A randomized grid search was used to tune hyperparameters for each machine-learning algorithm within a five-fold cross-validation framework. This approach enhances reproducibility and ensures fair model comparison across classifiers. The final parameter values were selected based on the average validation performance across folds. Table 6 presents the hyperparameter search ranges explored, the optimal values obtained for each model, and a brief explanation of their roles in model behavior.

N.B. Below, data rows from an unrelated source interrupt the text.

-- ==== Sys2Proof/Laws/MovesPeriod.lean ====
section
/-! SUPPORT. The functions that are chains of primitive updates (Laws/Moves.lean): the register operations, the leg generators, converters, position interfaces, channels and spindles. -/

set_option Elab.async false

namespace Sys2Proof.Machine

/-! ### Ops -/

theorem State.putS_moves {m} {a s : State} {x1 x2 x3 x4} (hm : Sub 0x0 m) (cx1 : Can m x1) (h : Moves m a s) : Moves m a (State.putS s x1 x2 x3 x4) := by
  unfold State.putS
  refine State.put_moves (by assumption) ?_
  assumption

theorem State.putB_moves {m} {a s : State} {x1 x2 x3 x4} (hm : Sub 0x0 m) (cx1 : Can m x1) (h : Moves m a s) : Moves m a (State.putB s x1 x2 x3 x4) := by
  unfold State.putB
  refine State.put_moves (by assumption) ?_
  assumption

theorem State.clr_moves {m} {a s : State} {x1 x2 x3} (hm : Sub 0x0 m) (cx1 : Can m x1) (h : Moves m a s) : Moves m a (State.clr s x1 x2 x3) := by
  unfold State.clr
  refine State.put_moves (by assumption) ?_
  assumption

theorem State.incSat_moves {m} {a s : State} {x1 x2 x3} (hm : Sub 0x0 m) (cx1 : Can m x1) (h : Moves m a s) : Moves m a (State.incSat s x1 x2 x3) := by
  unfold State.incSat
  refine State.put_moves (by assumption) ?_
  assumption

theorem State.incWrap_moves {m} {a s : State} {x1 x2 x3} (hm : Sub 0x0 m) (cx1 : Can m x1) (h : Moves m a s) : Moves m a (State.incWrap s x1 x2 x3) := by
  unfold State.incWrap
  refine State.put_moves (by assumption) ?_
  assumption

theorem State.putBit_moves {m} {a s : State} {x1 x2 x3 x4 x5} (hm : Sub 0x0 m) (cx1 : Can m x1) (h : Moves m a s) : Moves m a (State.putBit s x1 x2 x3 x4 x5) := by
  unfold State.putBit
  extract_lets +onlyGivenNames v1
  clear_value v1
  refine State.put_moves (by assumption) ?_
  assumption

theorem State.put64_moves {m} {a s : State} {x1 x2 x3 x4 x5} (hm : Sub 0x0 m) (cx1 : Can m x1) (cx2 : Can m x2) (h : Moves m a s) : Moves m a (State.put64 s x1 x2 x3 x4 x5) := by
  unfold State.put64
  refine State.put_moves (by assumption) ?_
  refine State.put_moves (by assumption) ?_
  assumption

theorem State.irq_moves {m} {a s : State} {x1} (hm : Sub 0x20000000000000000000000000000000000000000000000000000000000000000000000000000000000000000000000000000000000000000000000000000000000000000000000000000000000000000000000000000000000000000000000000000000000000000000000 m) (h : Moves m a s) : Moves m a (State.irq s x1) := by
  unfold State.irq
  refine State.putBit_moves hm.up (Can.of hm) ?_
  assumption

theorem State.logRaw_moves {m} {a s : State} {x1 x2} (hm : Sub 0x20000000000000000000000000000000000000000000000000000000000100000000000000000000000000000000000000000000000000000000000000000000000000000000000000000000000000000000000000000000000000000000000000000000000000000000400 m) (h : Moves m a s) : Moves m a (State.logRaw s x1 x2) := by
  unfold State.logRaw
  extract_lets +onlyGivenNames s1
  have h2 : Moves m a s1 := by
    unfold s1
    split
    · refine State.irq_moves hm.up ?_
      assumption
    · assumption
  refine Moves.ite (fun _ => ?_) (fun _ => ?_)
  · refine Moves.log (s := s1) hm.up ?_
    assumption
  · refine State.incSat_moves hm.up (Can.of hm) ?_
    assumption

3.1.3. Overfitting Control and Model Robustness

To evaluate the robustness of the random forest classifier, we repeated the classification workflow across ten different random train–test splits. The key performance metrics—including accuracy, precision, and F1-score—remained consistent, with a coefficient of variation below 5%, as illustrated in Figure 17. This confirms the stability of the classification performance and mitigates concerns of overfitting. While more explicit regularization techniques and learning curves are typically used in neural network models, this multi-split validation strategy served as an effective control measure in our case, especially given the moderate dataset size and the inherent ensemble-based regularization characteristics of the random forest algorithm.

3.1.4. Knowledge-Based Approach: Results

In the MPM approach, the SAM algorithm was applied to all 256 scanned hyperspectral images to classify minerals based on three local reference spectra: pyrite, calcite, and potassium feldspar. These reference spectra were extracted from laboratory-scale analysis and used to identify spectral similarities within the dataset. The MPM output generated by the SAM classification for selected images is shown in Figure 18. In these images, green pixels represent pyrite, yellow pixels represent calcite, and red pixels represent potassium feldspar. Following mineral classification, the frequency of occurrence of each mineral was calculated for each sample. These mineral abundance values were then used as input features for the classifier in the ore–waste discrimination process.

The classification process in the MPM method used the same training and testing datasets as the data-driven approach. Since RFC consistently outperformed SVC and KNNC in terms of overall accuracy and F1-score during the data-driven evaluation, it was identified as the most reliable and effective classifier. As a result, only RFC was selected for use in the MPM approach to ensure optimal performance.

Figure 19 shows the classified output generated by the RFC model on the testing dataset. The results showed that out of the 50 test samples, 41 samples were correctly classified, including 16 ore samples, represented in blue, and 25 waste samples, represented in green. However, four samples were misclassified as ore, shown in purple, when they were actually waste, while five samples classified as waste, shown in red, were actually ore. These results demonstrate the model’s effectiveness in distinguishing ore from waste while also highlighting some misclassification cases, which could be attributed to the spectral similarities between certain ore and waste materials. Figure 20 presents the confusion matrices for the training and test datasets, along with the accuracy assessment report, to evaluate the performance of RFC in the MPM method for ore–waste discrimination.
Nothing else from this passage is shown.